Should You Leave Everything to Your Spouse?
Although you can leave everything you own to your spouse free of estate tax, doing so can actually increase estate tax costs at your spouse’s death. The reason for this is that each person can leave up to $5.49 million of assets to children or other non-spouse beneficiaries without any estate tax liability. By leaving everything to your spouse, you could be wasting other opportunities to utilize the $5.49 million estate tax exclusion.
- A married couple has all their assets as common property;
- The value of that common property is $10.98 million;
- The husband is the first to die and the wife dies in 2017;
- The couple has two children; and
- No gifts were ever made that exceeded the annual gift tax exclusion.
Upon the death of the husband, the husband’s estate (50 percent of the common property) is worth $5.49 million and his wife retains her 50 percent share of the common property ($5.49 million). If planned properly then neither the husband’s estate nor the wife’s estate will incur estate tax since each has an applicable exclusion amount worth $5.49 million:
- Example 1: Tax Paid – If the husband leaves all his property outright to his wife, then his wife will have an estate totaling $10.98 million. Upon her death, she will now have a $10.98 million estate subject to estate tax, but an applicable exclusion amount worth only $5.49 million. This means her estate will be subject to estate tax on the balance of $5.49 million. The tax will be $2.196.
- Example 2: Tax Not Paid – The husband left his property to a “Bypass” or “Family” Trust, which permitted his wife the right to receive all the income from the Trust during her life. Upon her death, the Trust assets are then divided between the couple’s two children and the Trust is not a part of the wife’s estate for estate tax purposes. Upon her death, her estate would be worth $5.49 million and her applicable exclusion worth $5.49 million would eliminate any estate taxes.
Dealing With Creditors and Divorce
Upon your death, you do not want your spouse’s creditors to be able to take your assets. Certainly you planned for your spouse to have these assets rather than having creditors enjoy them!
Additionally, your spouse may remarry after your death. If your spouse then divorces, that future “ex” may have legal rights to part of your estate! No doubt you did not plan on your spouse’s future “ex” getting your estate! Or what if your spouse remarried and then died? Could that new spouse take the estate?
So, what can be done? You can leave your assets to two different Trusts. The amount that you can pass free from estate tax, $5.49 million in 2017, can be put into a Family Trust. The amount over this applicable exclusion can be put in a Marital Trust that pays only income for the surviving spouse during his or her lifetime. The Marital Trust must pay all income to your spouse annually. This is also known as a Qualified Terminable Interest Property (QTIP) Trust. In addition, the QTIP Trust may be drafted to allow distributions for your spouse’s needs.

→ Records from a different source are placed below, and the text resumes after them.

theorem State.endQueuesOf_noBarrier (s : State) (d : Drain) : ∀ a ∈ d.queues, (s.endQueuesOf d).NoBarrier a :=
  foldl_each (f := fun (s : State) a => s.endPackets a d.status) (P := fun a (s : State) => s.NoBarrier a)
    (fun s a => s.endPackets_noBarrier a d.status) (fun s _ b h => (s.winds_endPackets b d.status).noBarrier h) d.queues s

theorem State.endQueuesOf_settled (s : State) (d : Drain) (h : d.queues ≠ []) : (s.endQueuesOf d).Settled := by
  unfold State.endQueuesOf
  rw [← List.dropLast_append_getLast h, List.foldl_append, List.foldl_cons, List.foldl_nil]
  exact State.settleLaunches_settled _

/-- A drain has ended: its teams and jobs are gone, its queues have no BARRIER, and the stop report of a partition stands
(R358, R361). -/
structure State.DrainFinished (s : State) (d : Drain) (t : State) : Prop where
  winds : s.Winds d.status t
  boot : t.boot = s.boot
  drains : t.drains = s.drains.filter (fun e => e ≠ d)
  came : ∀ u ∈ t.teams, ∃ v ∈ s.teams, v.bare = u.bare
  teams : ∀ u ∈ t.teams, u.id ∉ d.teams
  jobs : ∀ j ∈ t.jobs, j.id ∉ d.jobs
  barriers : ∀ a ∈ d.queues, t.NoBarrier a
  settled : d.report = none → d.queues ≠ [] → t.Settled
  raised : d.report.isSome = true → t.raised 3 d.desc
  report : ∀ a b, d.report = some (a, b) → s.backedRange a b.length = true → ∀ k, k < b.length → t.AtHome (a + k) (b.getD k 0)

/-- A drain is over, and the jobs that it has waited for are gone. -/
def State.closeDrain (s : State) (d : Drain) : State :=
  { s with drains := s.drains.filter (fun e => e ≠ d), jobs := s.jobs.filter (fun j => !d.jobs.contains j.id) }

/-- What is left of a drain when its teams are discarded. -/
def State.leaveTeams (s : State) (d : Drain) : State := (s.closeDrain d).endTeams d (fun _ => true)

theorem State.finishDrain_eq (s : State) (d : Drain) : s.finishDrain d = match d.report with
    | some (a, b) => ((((s.leaveTeams d).endQueuesOf d).sweepQueuesOf d).deviceWrite a b).pushEvent 3 false d.desc
    | none => ((s.leaveTeams d).sweepQueuesOf d).endQueuesOf d := rfl

theorem State.leaveTeams_spec (s : State) (d : Drain) : s.Winds d.status (s.leaveTeams d)
    ∧ (s.leaveTeams d).boot = s.boot ∧ (s.leaveTeams d).drains = s.drains.filter (fun e => e ≠ d)
    ∧ (∀ u ∈ (s.leaveTeams d).teams, u ∈ s.teams ∧ u.id ∉ d.teams) ∧ ∀ j ∈ (s.leaveTeams d).jobs, j.id ∉ d.jobs := by
  have h := (s.closeDrain d).discards_endTeams d (fun _ => true)
  have close : s.Winds d.status (s.closeDrain d) := .aside _
  refine ⟨close.trans h.winds, h.boot, h.drains, fun u hu => ⟨h.teams u hu, fun hd => ?_⟩, fun j hj => ?_⟩
  · have := State.endTeams_gone _ d _ u hu hd
    cases this
  · obtain ⟨k, hk, e⟩ := h.jobs j hj
    simpa [e] using (List.mem_filter.mp hk).2

theorem State.AtHome.pushEvent {s : State} {a : Nat} {b : Byte} (h : s.AtHome a b) (kind : Nat) (sf : Bool) (desc : Nat) :
    (s.pushEvent kind sf desc).AtHome a b := by
  have mem := congrArg State.mem (s.pushEvent_rest kind sf desc)
  have upartials := congrArg State.upartials (s.pushEvent_rest kind sf desc)
  exact ⟨mem ▸ h.1, upartials ▸ h.2⟩

/-- What follows the loss of the teams, and ends the queues, ends the drain. -/
theorem State.DrainFinished.of_keeps {s t : State} {d : Drain} (k : (s.leaveTeams d).Keeps t)
    (w : (s.leaveTeams d).Winds d.status t) (barriers : ∀ a ∈ d.queues, t.NoBarrier a)
    (settled : d.report = none → d.queues ≠ [] → t.Settled) (raised : d.report.isSome = true → t.raised 3 d.desc)
    (report : ∀ a b, d.report = some (a, b) → t.backedRange a b.length = true →
      ∀ k, k < b.length → t.AtHome (a + k) (b.getD k 0)) : s.DrainFinished d t := by
  obtain ⟨hw, hb, hd, ht, hj⟩ := s.leaveTeams_spec d
  refine ⟨hw.trans w, k.boot.trans hb, k.drains.trans hd, fun u hu => ?_, fun u hu => ?_, k.jobs ▸ hj, barriers, settled, raised,
    fun a b hr hbk => report a b hr ?_⟩
  · obtain ⟨v, hv, e⟩ := k.team u hu
    exact ⟨v, (ht v hv).1, e⟩
  · obtain ⟨v, hv, e⟩ := k.team u hu
    exact Team.id_of_bare e ▸ (ht v hv).2
  · have boot := k.boot.trans hb
    rwa [State.backedRange_congr boot]

theorem State.finishDrain_finished (s : State) (d : Drain) : s.DrainFinished d (s.finishDrain d) := by
  rw [s.finishDrain_eq]
  cases hr : d.report with
  | none =>
    have k := ((s.leaveTeams d).keeps_sweepQueuesOf d).trans (State.keeps_endQueuesOf _ d)
    have w := ((s.leaveTeams d).winds_sweepQueuesOf d).trans (State.winds_endQueuesOf _ d)
    exact .of_keeps k w (State.endQueuesOf_noBarrier _ d) (fun _ => State.endQueuesOf_settled _ d)
      (fun h => by rw [hr] at h; cases h) (fun a b h => by rw [hr] at h; cases h)
  | some r =>
    obtain ⟨a, b⟩ := r
    have k := ((s.leaveTeams d).keeps_endQueuesOf d).trans (State.keeps_sweepQueuesOf _ d)
    have w := ((s.leaveTeams d).winds_endQueuesOf d).trans (State.winds_sweepQueuesOf _ d)
    set u := ((s.leaveTeams d).endQueuesOf d).sweepQueuesOf d
    have access := u.served_deviceWrite a b
    refine .of_keeps ((k.trans access.keeps).trans (State.keeps_pushEvent _ 3 false d.desc))
      ((w.trans (access.winds _)).trans (State.winds_pushEvent _ 3 false d.desc _)) (fun c hc => ?_)
      (fun h => by rw [hr] at h; cases h) (fun _ => State.pushEvent_raised _ 3 false d.desc (by omega)) (fun a' b' h hb => ?_)
    · exact (((State.winds_sweepQueuesOf _ d).trans (access.winds _)).trans (State.winds_pushEvent _ 3 false d.desc _)).noBarrier
        (State.endQueuesOf_noBarrier _ d c hc)
    · obtain ⟨rfl, rfl⟩ : a = a' ∧ b = b' := by simpa [hr] using h
      have boot := (access.keeps.trans (State.keeps_pushEvent _ 3 false d.desc)).boot
      rw [State.backedRange_congr boot] at hb
      exact fun k hk => (u.deviceWrite_atHome a b k hk hb).pushEvent 3 false d.desc

end Sys2Proof.Machine

namespace Sys2Proof.Machine

/-! ## The beginning of a drain (R358, R361) -/

theorem State.DrainFinished.rewaited {s t u : State} {d : Drain} (h : s.DrainFinished d t) (r : t.Rewaited u) :
    s.DrainFinished d u := by
  refine ⟨h.winds.trans (r.winds _), r.keeps.boot.trans h.boot, r.keeps.drains.trans h.drains, fun x hx => ?_,
    fun x hx => ?_, r.keeps.jobs ▸ h.jobs, fun a ha => (r.winds d.status).noBarrier (h.barriers a ha), fun h0 hq => r.settled (h.settled h0 hq),
    fun hr => (r.winds d.status).raised _ _ (h.raised hr), fun a b hr hb k hk => r.atHome (h.report a b hr hb k hk)⟩
  · obtain ⟨v, hv, e⟩ := r.keeps.team x hx
    obtain ⟨w, hw, e'⟩ := h.came v hv
    exact ⟨w, hw, e'.trans e⟩
  · obtain ⟨v, hv, e⟩ := r.keeps.team x hx
    exact Team.id_of_bare e ▸ h.teams v hv

/-- A drain has begun for some teams: either it has ended at once, or it stands last among the drains, not ready, and with
the teams that it still awaits, whose groups have gone (R358, R361). -/
structure State.DrainBegun (s : State) (d : Drain) (ts : List Team) (t : State) : Prop where
  winds : s.Winds d.status t
  boot : t.boot = s.boot
  doomed : ∀ a ∈ d.queues, t.Doomed a
  came : ∀ u ∈ t.teams, ∃ v ∈ s.teams, v.bare = u.bare
  teams : ∀ u ∈ t.teams, u.id ∈ ts.map Team.id → (∀ g ∈ t.groups, g.team ≠ some u.id)
    ∧ ∃ e ∈ t.drains, e.desc = d.desc ∧ u.id ∈ e.teams ∧ t.windowAwaited e u.id = true
  drains : (t.drains = s.drains ∧ (∀ a ∈ d.queues, t.NoBarrier a) ∧ (d.report = none → d.queues ≠ [] → t.Settled)
      ∧ (d.report.isSome = true → t.raised 3 d.desc)
      ∧ ∀ a b, d.report = some (a, b) → s.backedRange a b.length = true → ∀ k, k < b.length → t.AtHome (a + k) (b.getD k 0))
    ∨ ∃ e, t.drains = s.drains ++ [e] ∧ e.desc = d.desc ∧ e.queues = d.queues ∧ e.status = d.status ∧ e.report = d.report
      ∧ t.drainReady e = false ∧ t.destroying = s.destroying

/-- The groups of some teams leave their cores. -/
def State.clearTeams (s : State) (ts : List Team) : State := ts.foldl State.clearTeam s

/-- The launches of some teams, and those of a drain's queues, end. -/
def State.endLaunchesOf (s : State) (d : Drain) (ts : List Team) : State :=
  ((ts.map Team.launch).foldl (fun s l => (s.dropSaved l).modLaunch l (fun l => l.ends d.status)) s).doom d.queues d.status

/-- Accesses of some teams await no acknowledgement any more, and some jobs no gate. -/
def State.letGo (s : State) (ts : List Team) (js : List Nat) : State :=
  { s with
    acks := s.acks.filter (fun a => !ts.any (fun u => a.team = some u.id))
    jobs := s.jobs.map (fun j => if js.contains j.id then { j with gate := false } else j) }

/-- A drain with what it waits for: accesses of some teams, and jobs. -/
def State.drainOf (s : State) (d : Drain) (ts : List Team) (js : List Job) : Drain :=
  { d with
    writes := (s.writes.filter (fun w => ts.any (fun u => w.team = some u.id))).map Write.id
    jobs := js.map Job.id, teams := ts.map Team.id }

/-- The state from which a drain waits or ends. -/
def State.standDown (s : State) (d : Drain) (ts : List Team) (js : List Job) : State :=
  ((s.clearTeams ts).endLaunchesOf d ts).letGo ts (js.map Job.id)

theorem State.beginDrain_eq (s : State) (d : Drain) (ts : List Team) (js : List Job) :
    s.beginDrain d ts js =
      let u := s.standDown d ts js
      let e := u.drainOf d ts js
      if u.drainReady e then u.finishDrain e
      else { u.endTeams e (fun t => !u.windowAwaited e t) with drains := u.drains ++ [e] } := rfl

theorem State.discards_letGo (s : State) (ts : List Team) (js : List Nat) (n : Nat) : s.Discards n (s.letGo ts js) := by
  refine ⟨.aside n, rfl, rfl, rfl, fun g h => ⟨g, h, rfl, rfl, rfl⟩, fun _ h => h, fun j hj => ?_,
    fun _ h => h⟩
  obtain ⟨k, hk, rfl⟩ := List.mem_map.mp hj
  refine ⟨k, hk, ?_⟩
  split <;> rfl

theorem State.discards_endLaunchesOf (s : State) (d : Drain) (ts : List Team) : s.Discards d.status (s.endLaunchesOf d ts) :=
  (State.Discards.foldl (fun (s : State) (l : Nat) =>
    (s.discards_dropSaved l d.status).trans (State.discards_ends _ l d.status)) _ s).trans (State.discards_doom _ _ _)

theorem State.discards_clearTeams (s : State) (ts : List Team) (n : Nat) : s.Discards n (s.clearTeams ts) :=
  .foldl (fun (s : State) t => s.discards_clearTeam t n) ts s

theorem State.clearTeams_gone (s : State) (ts : List Team) : ∀ t ∈ ts, ∀ g ∈ (s.clearTeams ts).groups, g.team ≠ some t.id :=
  foldl_each (P := fun (t : Team) (s : State) => ∀ g ∈ s.groups, g.team ≠ some t.id) State.clearTeam_gone
    (fun s t v h g hg => by
      obtain ⟨k, hk, e, -⟩ := (s.discards_clearTeam v 0).groups g hg
      exact e ▸ h k hk) ts s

The advantage of a QTIP Trust is that the desires of the decedent spouse will control the ultimate disposition of the Trust’s assets, and the decedent’s estate retains the benefit of the marital deduction. A QTIP Trust permits the surviving spouse to receive the income during the rest of his or her life, but the principal will be distributed according to the deceased spouse’s wishes. The QTIP Trust would be included and taxed in the estate of the survivor, but this is better than having been taxed at the death of the predeceasing spouse.
As you can see, the marital deduction is a powerful and flexible tool that can yield great benefits when properly coordinated. However, careful planning, including taking into account income tax considerations and practical considerations, is necessary. Talk to a qualified estate planning attorney to determine what is best in your situation.